Feeling the Force

I just acquired and fitted an SRAM Force 22 front mech to replace the Rival 10-speed mech I have had since buying the bike. It works well with my existing 10-speed Rival shifter, crankset, chainrings and 10-speed Dura-Ace chain. The difference in shifting is night-and-day.

The main reason is that the new one is a lot more definite in it shifting action, particularly when shifting down; it reduces the requirement to plan downshifts ahead of time. It also has SRAM’s Yaw technology which allows access to the full range of the cassette from either chainring; riding in the big ring as usual you can switch down to the small ring to make it a lot easier irrespective of where you are in the cassette block.

When you look at the mech move between rings it is almost as though the rearmost point of the cage is fixed and the front part rotates about that to derail the chain; it’s very cool to see it work as the point about which it pivots is floating in space a long way from all the actual pivots.
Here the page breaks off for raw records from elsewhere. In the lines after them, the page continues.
/-- Four bytes of a buffer as a word. -/
def bufWord (t : Table Byte) (i : Nat) : Word32 := BitVec.ofNat 32 (leNat ((List.range 4).map fun k => Table.get 0 t (i + k)))

/-- What a register of a function page reads (R467). -/
def pageReg (s : State) (f : Func) (off : Nat) : Word32 :=
  let p := pageOf s f
  match pageSlot off with
  | .doorbell r head =>
    if hasRing f r then BitVec.ofNat 32 (if head then (ringOf s f r).cqHead else (ringOf s f r).sqTail) else 0
  | .ring r o => if hasRing f r then ringReg (ringOf s f r) o else 0
  | .msix w => if w < 4 * msixSize f then msixWord p w else 0
  | .pba w => Table.get 0 p.pba w
  | .req i => if f = .pf0 then bufWord s.hif.mbx.req i else 0
  | .rsp i => if f = .pf0 then bufWord s.hif.mbx.rsp i else 0
  | .other =>
    match off with
    | 0x2000 => fnStat s f
    | 0x2008 => lo32 p.hostBase
    | 0x200C => hi32 p.hostBase
    | 0x2010 => if f = .pf0 then 0 else lo32 p.winVa
    | 0x2014 => if f = .pf0 then 0 else hi32 p.winVa
    | 0x4FF0 => if f = .pf0 then pack [(b2n s.hif.mbx.irqEn, 1)] else 0
    | 0x4FF4 => if f = .pf0 then pack [(b2n s.hif.mbx.busy, 31), (b2n s.hif.mbx.done, 30), (s.hif.mbx.rspLen, 0)] else 0
    | _ => 0

/-- What a register reads. -/
def regRead (s : State) : RegTarget → Word32
  | .block b off => blockReg s b.val off.toNat
  | .page f off => pageReg s f off.toNat

/-! ### Reads with an effect -/

/-- Return a word to the host. -/
def giveWord (s : State) (v : Word32) : State := setRead s (leBytes 4 v.toNat) false

/-- A host read of a register block of a wing: with the Concourse down, one of the West returns 0xFFFF_FFFF (R455). -/
def hostReadAt (s : State) (w : Wing) (f : State → State) : State :=
  if !hostReaches s .pf0 then s
  else if w = .west ∧ !concourseUp s then giveWord s 0xFFFFFFFF
  else f s

/-- SCH_RETIRE_HI of a report (R158). -/
def retireHiOf (x : RetireReport) : Word32 := pack [(1, 31), (x.struct, 24), (x.part, 20), (x.inst, 0)]

/-- A read of SCH_RETIRE_LO (R158). -/
def readRetire (s : State) (t : Tile) : State :=
  match (s.sch.get t).retireQ with
  | [] => giveWord (s.modSch t fun x => { x with retireHi := 0 }) 0
  | r :: rest => giveWord (s.modSch t fun x => { x with retireQ := rest, retireHi := retireHiOf r }) r.num

/-- RETIRE_QUEUE_READ (R158). -/
def execRetireQueueRead (t : Tile) (s : State) : Host.Outcome State Fault Refusal :=
  .next (hostReadAt s (wingOf t) fun s => readRetire s t)

/-- A read of a 64-bit quantity's low word: a snapshot, its high word latched for the host's path (R94, R558). -/
def readWide (s : State) (b off : Nat) : State :=
  match wideReg s b off with
  | some v => giveWord { s with hiHost := hi32 v } (lo32 v)
  | none => giveWord s (blockReg s b off)

/-- COUNTER_LO_READ (R94, R558). -/
def execCounterLoRead (block : Fin 26) (offset : BitVec 24) (s : State) : Host.Outcome State Fault Refusal :=
  .next (hostReadAt s (blockWing block.val) fun s => readWide s block.val offset.toNat)

/-- TT_COUNT_LO_READ (R357). -/
def execTtCountLoRead (w : Wing) (s : State) : Host.Outcome State Fault Refusal :=
  .next (hostReadAt s w fun s =>
    giveWord (s.modTt w fun t => { t with countHi := hi32 t.count }) (lo32 (tickOf s w)))

/-- CLOG_ENTRY_READ (R569). -/
def execClogEntryRead (s : State) : Host.Outcome State Fault Refusal :=
  .next (hostReadAt s .east fun s =>
    let e := (clogEntry s).toNat
    giveWord (s.modLogs fun l => { l with clogLatch := (List.range 7).map fun w => BitVec.ofNat 32 (e / 2 ^ (32 * (w + 1))) })
      (BitVec.ofNat 32 e))

/-! ### Clearing captures -/

/-- LAT_CLR (R94). -/
def clearLat (s : State) (t : Tile) (n : Nat) : State := s.modSch t fun x => { x with latMax := Table.erase x.latMax n }

/-- CONF_CLR (R94). -/
def clearConf (s : State) (t : Tile) (n : Nat) : State :=
  s.modSch t fun x =>
    { x with
      confFirst := Table.erase x.confFirst n
      ctrs := x.ctrs.filter fun c => !decide (coreBlock n + 0x100 ≤ c.1 ∧ c.1 < coreBlock n + 0x240) }

/-- FAULT_CLR of MEM_CTL (R126). -/
def clearMemFault (s : State) (t : Tile) : State := s.modMem t fun m => { m with faultInfo := 0, faultLo := 0, faultHi := 0 }

/-- SHAPE_CLR (R188). -/
def clearShape (s : State) (t : Tile) : State := s.modSch t fun x => { x with shapeFirst := 0, shapeRt := 0, shapePlan := 0 }

/-- DL_CLR (R212). -/
def clearDl (s : State) (t : Tile) : State := s.modSch t fun x => { x with dlInfo := 0, dlTag := 0 }

/-- STALL_CLR (R212). -/
def clearStall (s : State) (t : Tile) : State := s.modSch t fun x => { x with stallInfo := 0, stallTag := 0 }

/-- HELD_CLR (R261). -/
def clearHeld (s : State) (t : Tile) : State := s.modSch t fun x => { x with heldInfo := 0, heldNeed := 0 }

/-- LAB_FLUSH (R298, R316, R319). -/
def flushLab (s : State) (t : Tile) : State := dropLab s t fun _ => true

/-- FAULT_CLR of PW_CTL (R316). -/
def clearPwFault (s : State) (t : Tile) : State := s.modPorter t fun x => { x with faultInfo := 0, faultSeq := 0, faultPos := 0 }

/-- FAIL_CLR (R355). -/
def clearFail (s : State) (w : Wing) : State := s.modTt w fun t => { t with failInfo := 0, failSet := 0 }

/-- FAULT_CLR of CAT_CTL (R386). -/
def clearCatFault (s : State) (t : Tile) : State := s.modCat t fun x => { x with faultInfo := 0, faultId := 0 }

/-- LANE_CLR (R420). -/
def clearLane (s : State) (w : Wing) : State := s.modJn w fun j => { j with laneFailed := 0 }

/-- FAULT_CLR of JN_CTL (R420). -/
def clearJnFault (s : State) (w : Wing) : State := s.modJn w fun j => { j with faultInfo := 0, faultSeq := 0 }

/-- LAT_CLR, as a register write. -/
def execLatClr (t : Tile) (n : Fin 336) (s : State) : Host.Outcome State Fault Refusal :=
  .next (hostWriteAt s (wingOf t) fun s => clearLat s t n.val)

/-- CONF_CLR, as a register write. -/
def execConfClr (t : Tile) (n : Fin 336) (s : State) : Host.Outcome State Fault Refusal :=
  .next (hostWriteAt s (wingOf t) fun s => clearConf s t n.val)

/-- MEM_FAULT_CLR, as a register write. -/
def execMemFaultClr (t : Tile) (s : State) : Host.Outcome State Fault Refusal :=
  .next (hostWriteAt s (wingOf t) fun s => clearMemFault s t)

/-- SHAPE_CLR, as a register write. -/
def execShapeClr (t : Tile) (s : State) : Host.Outcome State Fault Refusal :=
  .next (hostWriteAt s (wingOf t) fun s => clearShape s t)

/-- DL_CLR, as a register write. -/
def execDlClr (t : Tile) (s : State) : Host.Outcome State Fault Refusal :=
  .next (hostWriteAt s (wingOf t) fun s => clearDl s t)

/-- STALL_CLR, as a register write. -/
def execStallClr (t : Tile) (s : State) : Host.Outcome State Fault Refusal :=
  .next (hostWriteAt s (wingOf t) fun s => clearStall s t)

/-- HELD_CLR, as a register write. -/
def execHeldClr (t : Tile) (s : State) : Host.Outcome State Fault Refusal :=
  .next (hostWriteAt s (wingOf t) fun s => clearHeld s t)

/-- LAB_FLUSH, as a register write. -/
def execLabFlush (t : Tile) (s : State) : Host.Outcome State Fault Refusal :=
  .next (hostWriteAt s (wingOf t) fun s => flushLab s t)

/-- PW_FAULT_CLR, as a register write. -/
def execPwFaultClr (t : Tile) (s : State) : Host.Outcome State Fault Refusal :=
  .next (hostWriteAt s (wingOf t) fun s => clearPwFault s t)

/-- FAIL_CLR, as a register write. -/
def execFailClr (w : Wing) (s : State) : Host.Outcome State Fault Refusal :=
  .next (hostWriteAt s w fun s => clearFail s w)

/-- CAT_FAULT_CLR, as a register write. -/
def execCatFaultClr (t : Tile) (s : State) : Host.Outcome State Fault Refusal :=
  .next (hostWriteAt s (wingOf t) fun s => clearCatFault s t)

/-- LANE_CLR, as a register write. -/
def execLaneClr (w : Wing) (s : State) : Host.Outcome State Fault Refusal :=
  .next (hostWriteAt s w fun s => clearLane s w)

/-- JN_FAULT_CLR, as a register write. -/
def execJnFaultClr (w : Wing) (s : State) : Host.Outcome State Fault Refusal :=
  .next (hostWriteAt s w fun s => clearJnFault s w)

/-! ### Writes -/

/-- Apply each action whose bit is set in the value written: a WO bit acts when 1 is written. -/
def actBits (s : State) (v : Word32) (l : List (Nat × (State → State))) : State :=
  l.foldl (fun s a => if flg v a.1 then a.2 s else s) s

/-- A 64-bit value with its low or high word replaced. -/
def setLo (x : Word64) (v : Word32) : Word64 := BitVec.ofNat 64 (x.toNat / 2 ^ 32 * 2 ^ 32 + v.toNat)
def setHi (x : Word64) (v : Word32) : Word64 := BitVec.ofNat 64 (x.toNat % 2 ^ 32 + v.toNat * 2 ^ 32)

/-- A write of the event queue's control word (R569): SIZE_LOG2 first, then ENABLE judged on it. -/
def writeEvqCtl (s : State) (v : Word32) : State :=
  s.modLogs fun l =>
    let l := if l.evqEnable then l else { l with evqSize := fld v 19 16 }
    if !flg v 0 then { l with evqEnable := false }
    else if l.evqEnable then l
    else if l.evqSize < 4 ∨ 12 < l.evqSize ∨ l.evqBase.toNat % 4096 ≠ 0 then { l with cfgErr := true }
    else { l with evqEnable := true, evqTail := 0, evqPhase := true, cfgErr := false }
The only downside of my setup is that I now have a pointless trim click on the front shifter; in practice this is only minimally vexing because you can just do a big push to release both clicks when shifting down (it isn’t there when shifting up). Since it would cost me over a hundred quid to get a Rival 22 shifter without that extra click, and it isn’t bothering me that much I shall be living with this for the foreseeable future.

From here I can get to a working SRAM 22 setup by changing only the right shifter, cassette and chain at a total cost of maybe £180. Since all I would get out of it is an extra gear in the middle of the cassette somewhere, and I’m not currently feeling any lack there, I think I’ll keep the money for now.